Activity ::
All entries below are to be retyped in full, precisely as they appear.

Records for processing ::
-- ==== Sys2Proof/Laws/PerInstr.lean ====
section
/-! SUPPORT. Statements made per command: one family, one lemma per constructor. -/

namespace Sys2Proof.Laws.OpcodeByte

open Sys2Proof

/-- The opcode byte of the opcode map (30_encoding.md R84). -/
def opcodeOf : Instr → BitVec 8
  | .nop => 0x00
  | .setr _ => 0x01
  | .getr _ => 0x02
  | .mov _ _ => 0x03
  | .getc _ => 0x04
  | .setctx _ _ => 0x05
  | .ldc _ _ _ => 0x06
  | .stc _ _ _ => 0x07
  | .sett _ _ => 0x08
  | .gett _ _ => 0x09
  | .clrerr => 0x0A
  | .add _ _ _ => 0x10
  | .sub _ _ _ => 0x11
  | .neg _ _ => 0x12
  | .mul _ _ _ => 0x20
  | .pow _ _ _ => 0x21
  | .pwmul _ _ => 0x22
  | .inv _ _ => 0x30
  | .tbuild => 0x40
  | .twd _ _ => 0x41
  | .brev _ _ => 0x50
  | .brperm _ => 0x51
  | .bfly _ _ _ => 0x60
  | .nttfwd _ => 0x61
  | .nttinv _ => 0x62
  | .setlimb _ _ => 0x70
  | .crtbuild _ => 0x71
  | .compose _ => 0x72
  | .decomp _ => 0x80
  | .rescale _ _ => 0x81

/-- The encoded word carries its row's opcode in bits 31:24 (R81, R84). -/
def Statement (i : Instr) : Prop := opField (encode i) = opcodeOf i

theorem nop : Statement (.nop) := opField_encodeReg ..
theorem setr (ra : RegNum) : Statement (.setr ra) := opField_encodeReg ..
theorem getr (ra : RegNum) : Statement (.getr ra) := opField_encodeReg ..
theorem mov (ra rb : RegNum) : Statement (.mov ra rb) := opField_encodeReg ..
theorem getc (imm : Imm16) : Statement (.getc imm) := opField_encodeImm ..
theorem setctx (ra : RegNum) (imm : Imm16) : Statement (.setctx ra imm) := opField_encodeImm ..
theorem ldc (ra : RegNum) (rb : BufNum) (imm : Imm16) : Statement (.ldc ra rb imm) := opField_encodeImm ..
theorem stc (ra : RegNum) (rb : BufNum) (imm : Imm16) : Statement (.stc ra rb imm) := opField_encodeImm ..
theorem sett (ra : RegNum) (imm : Imm16) : Statement (.sett ra imm) := opField_encodeImm ..
theorem gett (ra : RegNum) (imm : Imm16) : Statement (.gett ra imm) := opField_encodeImm ..
theorem clrerr : Statement (.clrerr) := opField_encodeReg ..
theorem add (ra rb rc : RegNum) : Statement (.add ra rb rc) := opField_encodeReg ..
theorem sub (ra rb rc : RegNum) : Statement (.sub ra rb rc) := opField_encodeReg ..
theorem neg (ra rb : RegNum) : Statement (.neg ra rb) := opField_encodeReg ..
theorem mul (ra rb rc : RegNum) : Statement (.mul ra rb rc) := opField_encodeReg ..
theorem pow (ra rb rc : RegNum) : Statement (.pow ra rb rc) := opField_encodeReg ..
theorem pwmul (ra rb : BufNum) : Statement (.pwmul ra rb) := opField_encodeReg ..
theorem inv (ra rb : RegNum) : Statement (.inv ra rb) := opField_encodeReg ..
theorem tbuild : Statement (.tbuild) := opField_encodeReg ..
theorem twd (ra : RegNum) (imm : Imm16) : Statement (.twd ra imm) := opField_encodeImm ..
theorem brev (ra rb : RegNum) : Statement (.brev ra rb) := opField_encodeReg ..
theorem brperm (ra : BufNum) : Statement (.brperm ra) := opField_encodeReg ..
theorem bfly (ra rb rc : RegNum) : Statement (.bfly ra rb rc) := opField_encodeReg ..
theorem nttfwd (ra : BufNum) : Statement (.nttfwd ra) := opField_encodeReg ..
theorem nttinv (ra : BufNum) : Statement (.nttinv ra) := opField_encodeReg ..
theorem setlimb (ra : RegNum) (imm : Imm16) : Statement (.setlimb ra imm) := opField_encodeImm ..
theorem crtbuild (imm : Imm16) : Statement (.crtbuild imm) := opField_encodeImm ..
theorem compose (ra : RegNum) : Statement (.compose ra) := opField_encodeReg ..
theorem decomp (ra : RegNum) : Statement (.decomp ra) := opField_encodeReg ..
theorem rescale (ra rb : RegNum) : Statement (.rescale ra rb) := opField_encodeReg ..

end Sys2Proof.Laws.OpcodeByte
end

Task result ::
-- ==== Sys2Proof/Laws/PerInstr.lean ====
section
/-! SUPPORT. Statements made per command: one family, one lemma per constructor. -/

namespace Sys2Proof.Laws.OpcodeByte

open Sys2Proof

/-- The opcode byte of the opcode map (30_encoding.md R84). -/
def opcodeOf : Instr → BitVec 8
  | .nop => 0x00
  | .setr _ => 0x01
  | .getr _ => 0x02
  | .mov _ _ => 0x03
  | .getc _ => 0x04
  | .setctx _ _ => 0x05
  | .ldc _ _ _ => 0x06
  | .stc _ _ _ => 0x07
  | .sett _ _ => 0x08
  | .gett _ _ => 0x09
  | .clrerr => 0x0A
  | .add _ _ _ => 0x10
  | .sub _ _ _ => 0x11
  | .neg _ _ => 0x12
  | .mul _ _ _ => 0x20
  | .pow _ _ _ => 0x21
  | .pwmul _ _ => 0x22
  | .inv _ _ => 0x30
  | .tbuild => 0x40
  | .twd _ _ => 0x41
  | .brev _ _ => 0x50
  | .brperm _ => 0x51
  | .bfly _ _ _ => 0x60
  | .nttfwd _ => 0x61
  | .nttinv _ => 0x62
  | .setlimb _ _ => 0x70
  | .crtbuild _ => 0x71
  | .compose _ => 0x72
  | .decomp _ => 0x80
  | .rescale _ _ => 0x81

/-- The encoded word carries its row's opcode in bits 31:24 (R81, R84). -/
def Statement (i : Instr) : Prop := opField (encode i) = opcodeOf i

theorem nop : Statement (.nop) := opField_encodeReg ..
theorem setr (ra : RegNum) : Statement (.setr ra) := opField_encodeReg ..
theorem getr (ra : RegNum) : Statement (.getr ra) := opField_encodeReg ..
theorem mov (ra rb : RegNum) : Statement (.mov ra rb) := opField_encodeReg ..
theorem getc (imm : Imm16) : Statement (.getc imm) := opField_encodeImm ..
theorem setctx (ra : RegNum) (imm : Imm16) : Statement (.setctx ra imm) := opField_encodeImm ..
theorem ldc (ra : RegNum) (rb : BufNum) (imm : Imm16) : Statement (.ldc ra rb imm) := opField_encodeImm ..
theorem stc (ra : RegNum) (rb : BufNum) (imm : Imm16) : Statement (.stc ra rb imm) := opField_encodeImm ..
theorem sett (ra : RegNum) (imm : Imm16) : Statement (.sett ra imm) := opField_encodeImm ..
theorem gett (ra : RegNum) (imm : Imm16) : Statement (.gett ra imm) := opField_encodeImm ..
theorem clrerr : Statement (.clrerr) := opField_encodeReg ..
theorem add (ra rb rc : RegNum) : Statement (.add ra rb rc) := opField_encodeReg ..
theorem sub (ra rb rc : RegNum) : Statement (.sub ra rb rc) := opField_encodeReg ..
theorem neg (ra rb : RegNum) : Statement (.neg ra rb) := opField_encodeReg ..
theorem mul (ra rb rc : RegNum) : Statement (.mul ra rb rc) := opField_encodeReg ..
theorem pow (ra rb rc : RegNum) : Statement (.pow ra rb rc) := opField_encodeReg ..
theorem pwmul (ra rb : BufNum) : Statement (.pwmul ra rb) := opField_encodeReg ..
theorem inv (ra rb : RegNum) : Statement (.inv ra rb) := opField_encodeReg ..
theorem tbuild : Statement (.tbuild) := opField_encodeReg ..
theorem twd (ra : RegNum) (imm : Imm16) : Statement (.twd ra imm) := opField_encodeImm ..
theorem brev (ra rb : RegNum) : Statement (.brev ra rb) := opField_encodeReg ..
theorem brperm (ra : BufNum) : Statement (.brperm ra) := opField_encodeReg ..
theorem bfly (ra rb rc : RegNum) : Statement (.bfly ra rb rc) := opField_encodeReg ..
theorem nttfwd (ra : BufNum) : Statement (.nttfwd ra) := opField_encodeReg ..
theorem nttinv (ra : BufNum) : Statement (.nttinv ra) := opField_encodeReg ..
theorem setlimb (ra : RegNum) (imm : Imm16) : Statement (.setlimb ra imm) := opField_encodeImm ..
theorem crtbuild (imm : Imm16) : Statement (.crtbuild imm) := opField_encodeImm ..
theorem compose (ra : RegNum) : Statement (.compose ra) := opField_encodeReg ..
theorem decomp (ra : RegNum) : Statement (.decomp ra) := opField_encodeReg ..
theorem rescale (ra rb : RegNum) : Statement (.rescale ra rb) := opField_encodeReg ..

end Sys2Proof.Laws.OpcodeByte
end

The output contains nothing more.